VII. Change in Status During the Plan Year

     A.   New Hire, Transfer, Promotion, Demotion

          A newly hired employee or an employee transferred, promoted, or
          demoted during the Plan Year to a position qualifying for
          participation (or leaving the participating class) may accrue (subject
          to discretion of the Committee) a pro rata Accrued Bonus based on the
          percentage of the Plan Year (actual weeks/full year times a full year
          award amount for that position) the employee is in each participating
          position.

     B.   Discharge

          An employee discharged during the Plan Year shall not be eligible for
          an Accrued Bonus, even though his or her service arrangement or
          contract extends past year-end, unless the Committee determines that
          the conditions of the termination indicate that a prorated Accrued
          Bonus is appropriate. The Committee shall have full and final
          authority in making such a determination.

     C.   Resignation

          An employee who resigns during the Plan Year to accept employment
          elsewhere (including self-employment) will not be eligible for an
          Accrued Bonus.

     D.   Death, Disability, Retirement

          If a Participant's employment is terminated during a Plan Year by
          reason of death, disability, or normal or early retirement under the
          Company's retirement plan, a tentative Accrued Bonus will be
          calculated as if the Participant had remained employed as of the end
          of the Plan Year. The final Accrued Bonus will be calculated by
          multiplying the tentative Accrued Bonus by a proration factor.
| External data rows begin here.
/-- ENV (R110): the guard of a written axis is judged when its zone set changes, and its mode is judged. -/
def EnvTaken (s t : State) (written : AxisId → Prop) : Prop :=
  (∀ a : AxisId, ¬written a → t.mgt.axes[a] = s.mgt.axes[a]) ∧
  (∀ a : AxisId, written a →
    let e := t.mu.tables.env[a]
    let x := s.mgt.axes[a]
    let y := t.mgt.axes[a]
    let active : Prop := ∃ z : ZoneId, e.guardZones.getLsbD z = true ∧ s.mgt.occ[z] ≠ .clear
    let waits : Prop := x.guarded = true ∧ x.rearm = 0
    y = { x with
      mode := t.modeOf a, step := if (t.modeOf a).isSending then x.step else 0
      resetHold := (t.modeOf a).isSending && x.resetHold, guarded := y.guarded, rearm := y.rearm } ∧
    (e.enable = false → y.mode = .disabledNoEnvelope) ∧
    (e.guardZones = (s.mu.tables.env[a]).guardZones → y.guarded = x.guarded ∧ y.rearm = x.rearm) ∧
    (e.guardZones ≠ (s.mu.tables.env[a]).guardZones →
      (e.guardZones = 0 → y.guarded = false ∧ y.rearm = 0) ∧ (active → y.guarded = true ∧ y.rearm = 0) ∧
      (e.guardZones ≠ 0 → ¬active → waits → y.guarded = decide (0 < e.rearm) ∧ y.rearm = e.rearm) ∧
      (e.guardZones ≠ 0 → ¬active → ¬waits → y.guarded = x.guarded ∧ y.rearm = x.rearm))) ∧
  { t.mgt with axes := s.mgt.axes } = s.mgt ∧ t.seq.flags = s.seq.flags ∧
  { t with mu := s.mu, mgt := s.mgt, seq := s.seq } = s

/-- LINE (R26, R36, R20, R119): a line whose role, zone or active level changed is reset and taken as inactive; a zone that
such a line of role PRESENCE leaves is judged at once, and a change to CLEAR with no request waiting abandons its scenes;
the guards of the axes follow the zones, and the indicators are judged. -/
def LinesTaken (s t : State) : Prop :=
  let changed (n : LineId) : Prop := (s.mu.tables.line[n]).role ≠ (t.mu.tables.line[n]).role ∨
    (s.mu.tables.line[n]).zone ≠ (t.mu.tables.line[n]).zone ∨
    (s.mu.tables.line[n]).activeLow ≠ (t.mu.tables.line[n]).activeLow
  let judged (z : ZoneId) : Prop := ∃ n : LineId, changed n ∧ (s.mu.tables.line[n]).role = .presence ∧
    (s.mu.tables.line[n]).zone = z.val
  let held (z : ZoneId) : Prop := ∃ n : LineId, (t.mu.tables.line[n]).role = .presence ∧
    (t.mu.tables.line[n]).zone = z.val ∧ (t.iou.lines[n]).accepted = true
  let linger := t.mu.tables.unit.linger
  (∀ n : LineId, (changed n → t.iou.lines[n] = {
      accepted := false, debounce := 0, lockout := 0, held := 0, stuck := false }) ∧
    (¬changed n → t.iou.lines[n] = s.iou.lines[n])) ∧
  (∀ z : ZoneId,
    (judged z → held z → (s.iou.zones[z]).kind ≠ .occupied → t.iou.zones[z] = { kind := .occupied, count := 0 }) ∧
    (judged z → ¬held z → (s.iou.zones[z]).kind = .occupied →
      t.iou.zones[z] = if 0 < linger then { kind := .linger, count := linger } else { kind := .clear, count := 0 }) ∧
    (¬judged z ∨ (held z ↔ (s.iou.zones[z]).kind = .occupied) → t.iou.zones[z] = s.iou.zones[z]) ∧
    ((t.iou.zones[z]).kind = (s.iou.zones[z]).kind → t.arb.occ[z] = s.arb.occ[z] ∧ t.mgt.occ[z] = s.mgt.occ[z]) ∧
    ((t.iou.zones[z]).kind ≠ (s.iou.zones[z]).kind →
      t.arb.occ[z] = (t.iou.zones[z]).kind ∧ t.mgt.occ[z] = (t.iou.zones[z]).kind)) ∧
  (s.arb.queue = [] → ∀ (k : SlotId) (p : PlayRec) (sc : SceneRec), s.play k = some p → t.scene p.scene = some sc →
    let ends : Prop := sc.abandonOnClear = true ∧ (s.iou.zones[sc.home]).kind ≠ .clear ∧
      (t.iou.zones[sc.home]).kind = .clear
    (ends → t.seq.slots[k] = .free (some p.scene) .abandoned) ∧
    (¬ends → ∃ q, t.play k = some q ∧ q = { p with marks := q.marks })) ∧
  GuardsJudged s t ∧ IndicatorsJudged t ∧ t.sck = s.sck ∧ t.ports = s.ports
The
          proration factor will be equal to the number of full weeks of
          employment during the Plan Year divided by fifty-two.

          Each employee may name any beneficiary or beneficiaries (who may be
          named contingently or successively) to whom any benefit under this
          Plan is to be paid in case of the employee's death.

          Each such designation shall revoke all prior designations by the
          employee, shall be in the form prescribed by the Committee, and shall
          be effective only when filed by the employee in writing with the
          Committee during his or her lifetime.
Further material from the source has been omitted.